The invention belongs to the field of intelligent control and provides a sampling control method of multi-intellectual body system consistency. By using delay decomposition technology, the invention provides a novel consistency algorithm, i.e. a sampling control protocol of first-order multi-intellectual body system consistency with delay state derivative feedback. Based on the study on sampling data control, an appropriate sampling period is searched by using a stability theory and an algebraic graph theory of a linear system, and the necessary and sufficient conditions of gradually realizing average consistency of the first-order multi-intellectual body system consistency with the delay state derivative feedback are respectively discussed. The method has the advantages that the original protocol of a delay state derivative which is approximately calculated by using numerical differentiation is substituted, the appropriate sampling period is selected to ensure the realization of the consistency, and the necessary and sufficient conditions of gradually realizing the average consistency of the first-order multi-intellectual body system consistency with the delay state derivative feedback are respectively discussed, so that the stability of the system is improved.

Description

The conforming sampling control method of multi-agent system
One, technical field
The present invention is the conforming sampling control method of multi-agent system, belongs to field of intelligent control.

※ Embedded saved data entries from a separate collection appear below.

-- ==== Sys2Proof/Machine/Dispatch.lean ====
section
/-! DEFINITION. The dispatch: one arm per command, each one direct call of its meaning. -/

namespace Sys2Proof.Machine
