-- ==== Sys2Proof/Machine/Step.lean ====
section
/-! DEFINITION. One step: the command at the front of the queue runs on the rest; an empty queue idles. -/

namespace Sys2Proof.Machine

/-- One step of the block. On an empty queue it idles, but for a fault of a crossing: every other time-driven event is a command of the
table. Log: 1 (DESIGN CHOICE), 16 (DESIGN CHOICE), 193 (DEDUCED), 194 (DESIGN CHOICE). -/
def step (s : State) : Host.Outcome State Fault Refusal :=
  match s.pending with
  | [] => .next s.idleStep
  | i :: rest => exec i { s with pending := rest }

/-- The state with the command that a word spells at the front of its queue; unchanged where the word spells none.
Log: 1 (DESIGN CHOICE). -/
def State.withFetchWord (s : State) (nbits w : Nat) : State :=
  match decodeTableWord nbits w with
  | some i => { s with pending := i :: s.pending }
  | none => s

end Sys2Proof.Machine
end

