-- ==== Sys2Proof/Certificates/Slice0/Obligations.lean ====
section
/-! DEFINITION. The statements for the provers, one definition each, in the order of OBLIGATIONS.json. They speak of `exec` through
the vocabulary of Safety.lean: a command completes, and what it keeps. -/

open Sys2Proof Sys2Proof.Machine

/-- What a step does: the command at the front of the queue runs on the rest; on an empty queue the block idles, but for a fault of a clock
crossing, which is counted (R40).
Where the spec leaves a point open this states the model's choice: log entries 1 and 19. -/
def Obligations.StepRunsTheFrontCommand : Prop :=
  (∀ (c : Instr) (rest : List Instr) (s : State), step { s with pending := c :: rest } = exec c { s with pending := rest })
  ∧ (∀ s : State, s.pending = [] → ∃ t, step s = .next t ∧ t.pending = [] ∧ KeepsRegs s t (EventRegs Ev.CDC_FAULT)
      ∧ Only (([.free] : List Part) ++ eventParts) s t
      ∧ (Config.cdcFault s.freeIx = none → ∀ p, p ≠ Part.free → SamePart s t p)
      ∧ (∀ (c : Nat) (o : Bool) (u : Nat), Config.cdcFault s.freeIx = some (c, o, u) → c ∈ State.fifoCrossings → s.pins.pwrOk → s.pins.loClk →
          s.sys.keptReset = false → Counted s t Ev.CDC_FAULT))
  ∧ (∀ (s : State) (nbits w : Nat), decodeTableWord nbits w = none → s.withFetchWord nbits w = s)

/-- R548, R581, and the block's queue: every command completes, no command touches the commands that wait behind it, and of all commands only FUSE_PROG_END
changes the fuse array.
Where the spec leaves a point open this states the model's choice: log entry 1. -/
def Obligations.QueueAndFusesAreKept : Prop :=
  ∀ (i : Instr) (s : State), Completes i s (fun t =>
    t.pending = s.pending ∧ ((∀ good, i ≠ Instr.fuseProgEnd good) → t.fuses = s.fuses))

/-- The sparse parts of the state stay in their canonical form through every step, from every state that has it: register offsets and HBM
addresses strictly rising, no register listed at its reset value.
Where the spec leaves a point open this states the model's choice: log entry 2. -/
def Obligations.EveryStepKeepsCanonicalForm : Prop :=
  ∀ s t : State, s.Canonical → step s = .next t → t.Canonical

/-- The state after power-on reset is in canonical form, with an empty queue, nothing in HBM and nothing sent.
Where the spec leaves a point open this states the model's choice: log entry 2. -/
def Obligations.ResetIsCanonical : Prop :=
  State.reset.Canonical ∧ State.reset.pending = [] ∧ State.reset.hbm = [] ∧ State.reset.out = {}
  ∧ step State.reset = .next { State.reset with freeIx := 1 }

/-- R17 and the register tables: what registers read after reset, some of every kind of instance.
Where the spec leaves a point open this states the model's choice: log entry 3. -/
def Obligations.RegistersAfterReset : Prop :=
  let s := State.reset
  s.full Reg.GLB_STATUS = 0 ∧ s.full Reg.GLB_CTL = 0
  ∧ (∀ l : Lane, s.full (Reg.LANE_STATUS l) = 0 ∧ s.get (Reg.LANE_CFG l) Fld.LANE_CFG_RATE = (if l.val = 96 then 2 else 0))
  ∧ (∀ k : Link, s.get (Reg.LANE_LINK_CFG k) Fld.LANE_LINK_CFG_WIDTH = 8
      ∧ s.get (Reg.LANE_LINK_CFG k) Fld.LANE_LINK_CFG_WINDOW = 0x3FF ∧ s.get (Reg.LANE_LINK_CFG k) Fld.LANE_LINK_CFG_LINK_ID = 0xFFF
      ∧ s.get (Reg.LANE_LINK_TIMER k) Fld.LANE_LINK_TIMER_REPLAY_TIMEOUT = 0x190
      ∧ s.get (Reg.LANE_LINK_TIMER k) Fld.LANE_LINK_TIMER_RETRY_LIMIT = 8)
  ∧ (∀ r : Ring, s.ringState r = 0 ∧ s.devPos r = 0 ∧ s.hostPos r = 0)
  ∧ (∀ e : Fin 2048, s.full (Reg.EVT_SRC_CNT e) = 0 ∧ s.flag (Reg.EVT_SRC_CFG e) Fld.EVT_SRC_CFG_ARMED = false
      ∧ s.get (Reg.EVT_SRC_CFG e) Fld.EVT_SRC_CFG_VECTOR = e)
  ∧ (List.range 8).map (fun i => s.full (Reg.HBM_PORT_LT i)) = [400, 200, 400, 2000, 800, 2000, 2000, 5000]
  ∧ (List.range 6).map (fun r => s.full (Reg.REF_IN_WIN r))
      = [0x0032000A, 0x0032000A, 0x00C80032, 0x00C80032, 0x00C80032, 0x0032000A]

/-- R14, R578: a 32-bit write of a register whose block is served and whose fields may be written now sets its RW fields, clears the W1C bits
that hold a 1, and leaves every other field and register alone. Fields whose write is a command of its own, the CTLE and DFE values of a
lane that is not frozen and the prototype in Ewesen mode are not written (R54, R134).
Where the spec leaves a point open this states the model's choice: log entry 10. -/
def Obligations.RegisterWriteSetsItsFields : Prop :=
  ∀ (w : Writer) (a : Fin 67108864) (v : BitVec 64) (s : State) (b : Block) (d : RegDesc),
    a % 4 = 0 → s.sys.checking = false → blockOf a = some b → s.blockServed b.index → regAt a = some d → s.gate w b.index a d = Gate.passes →
    State.plainFields a d → a.val ≠ Reg.ADC_CFG → d.base ≠ Reg.DBG_RESPONSE 0 → d.base ≠ Reg.EVT_SRC_CFG 0 → d.base ≠ Reg.EVT_Q_CFG 0 →
    a.val ≠ Reg.CORR_TILE_SEL → a.val ≠ Reg.GLB_GPIO → a.val ≠ Reg.GLB_COMPAT → d.base ≠ Reg.DBG_OBS_SEL 0 → d.base ≠ Reg.DBG_ATB_SEL 0 →
    Completes (.registerWrite w a 4 v) s (fun t =>
      (∀ f ∈ d.fields, t.get a ⟨f.lo, f.width⟩ =
        (if (ownRwFields a d ++ s.heldFields a d).contains ⟨f.lo, f.width⟩ then s.get a ⟨f.lo, f.width⟩
        else match f.acc with
          | .rw => v.toNat / 2 ^ f.lo % 2 ^ f.width
          | .w1c => Nat.land (s.get a ⟨f.lo, f.width⟩) (2 ^ f.width - 1 - v.toNat / 2 ^ f.lo % 2 ^ f.width)
          | _ => s.get a ⟨f.lo, f.width⟩))
      ∧ KeepsRegs s t (fun x => x = a) ∧ Only [.regs] s t)

/-- R18, R19, R545, R554, R578: writes that set nothing. A narrow one raises ACCESS_SIZE; one outside every assigned block goes to the default
target; one to an offset that holds no register, to a block not yet served, while commit checks run, or to a register that may not be
written now changes nothing; a 64-bit write is two 32-bit writes, lower address first.
Where the spec leaves a point open this states the model's choice: log entry 144. -/
def Obligations.RegisterWritesDiscardedAndSplit : Prop :=
  (∀ (w : Writer) (a : Fin 67108864) (n : Nat) (v : BitVec 64) (s : State), n < 4 →
    Completes (.registerWrite w a n v) s (fun t =>
      Counted s t Ev.ACCESS_SIZE ∧ KeepsRegs s t (EventRegs Ev.ACCESS_SIZE) ∧ Only eventParts s t))
  ∧ (∀ (w : Writer) (a : Fin 67108864) (v : BitVec 64) (s : State), a % 4 = 0 → s.sys.checking = false → blockOf a = none →
    Completes (.registerWrite w a 4 v) s (fun t =>
      Counted s t Ev.XBAR_DECODE ∧ t.full (Reg.XBAR_ERR_ADDR_LO (State.writerPort w)) = a.val
      ∧ t.full (Reg.XBAR_COUNT 0) = min (s.full (Reg.XBAR_COUNT 0) + 1) (2 ^ 32 - 1)
      ∧ KeepsRegs s t (fun x => x = Reg.XBAR_ERR_INFO (State.writerPort w) ∨ x = Reg.XBAR_ERR_ADDR_LO (State.writerPort w)
          ∨ x = Reg.XBAR_ERR_ADDR_HI (State.writerPort w) ∨ x = Reg.XBAR_COUNT 0 ∨ EventRegs Ev.XBAR_DECODE x)
      ∧ Only eventParts s t))
  ∧ (∀ (w : Writer) (a : Fin 67108864) (v : BitVec 64) (s : State) (b : Block), a % 4 = 0 → blockOf a = some b →
    (s.sys.checking ∨ s.blockServed b.index = false ∨ regAt a = none
      ∨ (∃ d, regAt a = some d ∧ s.gate w b.index a d = Gate.ignored ∧ d.base ≠ Reg.DBG_RESPONSE 0 ∧ a.val ≠ Reg.ADC_CFG)) →
    Completes (.registerWrite w a 4 v) s (fun t => t = s))
  ∧ (∀ (w : Writer) (a : Fin 67108860) (v : BitVec 64) (s : State), a % 4 = 0 →
    ∃ u, exec (.registerWrite w ⟨a, by omega⟩ 4 (v % 2 ^ 32)) s = .next u
      ∧ Completes (.registerWrite w ⟨a, by omega⟩ 8 v) s (fun t => exec (.registerWrite w ⟨a + 4, by omega⟩ 4 (v / 2 ^ 32)) u = .next t))

/-- R14, R15, R18: a read returns the value with write-only fields as 0 and then returns every RC field to its reset value, at whatever
width it is made. -/
def Obligations.ReadsReturnAndClear : Prop :=
  ∀ (a : Fin 67108864) (s : State) (b : Block) (d : RegDesc), blockOf (a / 4 * 4) = some b → regAt (a / 4 * 4) = some d →
    s.blockServed b.index → a.val / 4 * 4 ≠ Reg.GLB_GPIO → a.val / 4 * 4 ≠ Reg.HARROW_CFG →
    Completes (.rcRead a) s (fun t =>
      (∀ f ∈ d.fields, (⟨f.lo, f.width⟩ : Fld).of t.readData
          = (if f.acc = Access.wo then 0 else s.get (a / 4 * 4) ⟨f.lo, f.width⟩))
      ∧ (∀ f ∈ d.fields, t.get (a / 4 * 4) ⟨f.lo, f.width⟩
          = (if f.acc = Access.rc then f.rst % 2 ^ f.width else s.get (a / 4 * 4) ⟨f.lo, f.width⟩))
      ∧ KeepsRegs s t (fun x => x = a / 4 * 4) ∧ Only [.regs, .readData] s t)

/-- R53–R55, R57, R58, R84: one adaptation update measures the eyes and moves each value by at most one code, unless the loop is held, or an
eye scan holds the sampler: then nothing is measured or moved, but for the update that the scan found in progress. It lets a requested freeze
take effect; a write of FREEZE is the request; CDR lock with an adequate eye leads to SEARCH; the two time limits restart ADAPT from the
seeds, or from the held values where FREEZE is set.
Where the spec leaves a point open this states the model's choice: log entries 22 and 202. -/
def Obligations.LaneAdaptationAndFreeze : Prop :=
  (∀ (l : Lane) (c d1 d2 d3 : Nudge) (h w : Nat) (s : State), 2 ≤ s.laneState l →
    Completes (.adaptationUpdate l c d1 d2 d3 h w) s (fun t =>
      t.flag (Reg.LANE_EQ l) Fld.LANE_EQ_FREEZE_ACK = s.flag (Reg.LANE_EQ l) Fld.LANE_EQ_FREEZE
      ∧ (if (s.lane l).held then t.reg (Reg.LANE_STATUS l) = s.reg (Reg.LANE_STATUS l) ∧ t.lane l = s.lane l
        else
          t.get (Reg.LANE_STATUS l) Fld.LANE_STATUS_EYE_HEIGHT = min h 255
          ∧ t.get (Reg.LANE_STATUS l) Fld.LANE_STATUS_EYE_WIDTH = min w 255
          ∧ t.lane l = { s.lane l with held := (s.lane l).scanning })
      ∧ (if s.flag (Reg.LANE_EQ l) Fld.LANE_EQ_FREEZE_ACK ∨ (s.lane l).held then
          KeepsFields s t (Reg.LANE_EQ l) [Fld.LANE_EQ_FREEZE_ACK]
        else
          (t.get (Reg.LANE_EQ l) Fld.LANE_EQ_CTLE : Int) = nudged c 0 15 (s.get (Reg.LANE_EQ l) Fld.LANE_EQ_CTLE)
          ∧ toS 7 (t.get (Reg.LANE_EQ l) Fld.LANE_EQ_DFE1) = nudged d1 (-64) 63 (toS 7 (s.get (Reg.LANE_EQ l) Fld.LANE_EQ_DFE1))
          ∧ toS 6 (t.get (Reg.LANE_EQ l) Fld.LANE_EQ_DFE2) = nudged d2 (-32) 31 (toS 6 (s.get (Reg.LANE_EQ l) Fld.LANE_EQ_DFE2))
          ∧ toS 5 (t.get (Reg.LANE_EQ l) Fld.LANE_EQ_DFE3) = nudged d3 (-16) 15 (toS 5 (s.get (Reg.LANE_EQ l) Fld.LANE_EQ_DFE3))
          ∧ t.flag (Reg.LANE_EQ l) Fld.LANE_EQ_FREEZE = s.flag (Reg.LANE_EQ l) Fld.LANE_EQ_FREEZE)
      ∧ KeepsFields s t (Reg.LANE_STATUS l) [Fld.LANE_STATUS_EYE_HEIGHT, Fld.LANE_STATUS_EYE_WIDTH]
      ∧ (∀ j, j ≠ l.val → t.lane j = s.lane j)
      ∧ KeepsRegs s t (fun a => a = Reg.LANE_STATUS l ∨ a = Reg.LANE_EQ l) ∧ Only [.regs, .lanes] s t))
  ∧ (∀ (l : Lane) (on : Bool) (s : State), s.served →
    Completes (.laneEqFreeze l on) s (fun t =>
      t.flag (Reg.LANE_EQ l) Fld.LANE_EQ_FREEZE = on ∧ KeepsFields s t (Reg.LANE_EQ l) [Fld.LANE_EQ_FREEZE]
      ∧ KeepsRegs s t (fun a => a = Reg.LANE_EQ l) ∧ Only [.regs] s t))
  ∧ (∀ (l : Lane) (s : State), s.laneState l = 2 →
    Completes (.adaptDone l) s (fun t =>
      t.laneState l = 3 ∧ t.flag (Reg.LANE_STATUS l) Fld.LANE_STATUS_CDR_LOCK
      ∧ KeepsFields s t (Reg.LANE_STATUS l) [Fld.LANE_STATUS_STATE, Fld.LANE_STATUS_CDR_LOCK]
      ∧ KeepsRegs s t (fun a => a = Reg.LANE_STATUS l) ∧ Only [.regs] s t))
  ∧ (∀ (l : Lane) (s : State), (s.laneState l = 2 ∨ s.laneState l = 3) → s.flag (Reg.LANE_CFG l) Fld.LANE_CFG_RX_EN →
    Completes (if s.laneState l = 2 then Instr.adaptTimeout l else Instr.searchTimeout l) s (fun t =>
      t.laneState l = 2 ∧ t.flag (Reg.LANE_STATUS l) Fld.LANE_STATUS_CDR_LOCK = false
      ∧ t.flag (Reg.LANE_STATUS l) Fld.LANE_STATUS_MARKER_LOCK = false
      ∧ t.get (Reg.LANE_EQ l) ⟨0, 22⟩
        = (if s.flag (Reg.LANE_EQ l) Fld.LANE_EQ_FREEZE then s.get (Reg.LANE_EQ l) ⟨0, 22⟩ else s.eqSeed l)
      ∧ t.flag (Reg.LANE_EQ l) Fld.LANE_EQ_FREEZE_ACK = s.flag (Reg.LANE_EQ l) Fld.LANE_EQ_FREEZE
      ∧ t.flag (Reg.LANE_EQ l) Fld.LANE_EQ_FREEZE = s.flag (Reg.LANE_EQ l) Fld.LANE_EQ_FREEZE
      ∧ t.lane l = { s.lane l with cfg := s.reg (Reg.LANE_CFG l), first := none, mark := none, misses := 0, fast := false }
      ∧ (∀ j, j ≠ l.val → t.lane j = s.lane j)
      ∧ KeepsRegs s t (fun a => a = Reg.LANE_STATUS l ∨ a = Reg.LANE_EQ l) ∧ Only [.regs, .lanes] s t))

Two, background technology
Multi-agent system is the emerging complication system science that development in recent years is got up, and it is also a comprehensive cross discipline that relates to biology, mathematics, physics, control, computing machine, communication and artificial intelligence simultaneously.The Harmonic Control of multi-agent system has obtained the extensive concern from the researcher in these fields at present.
We study the distributed collaboration control of multi-agent system, it is not only the inherent law in order to disclose the many physical phenomenons of occurring in nature, that the more important thing is that utilization obtains instructs our activity better to the understanding of its inherent law, serves better human society.Nowadays, the distributed collaboration control of multi-agent system has been applied to many fields, as troop, assemble, swarm, the Collaborative Control of the congestion control of formation control, distributed sensor networks, communication network, push-button aircraft and attitude harmony etc.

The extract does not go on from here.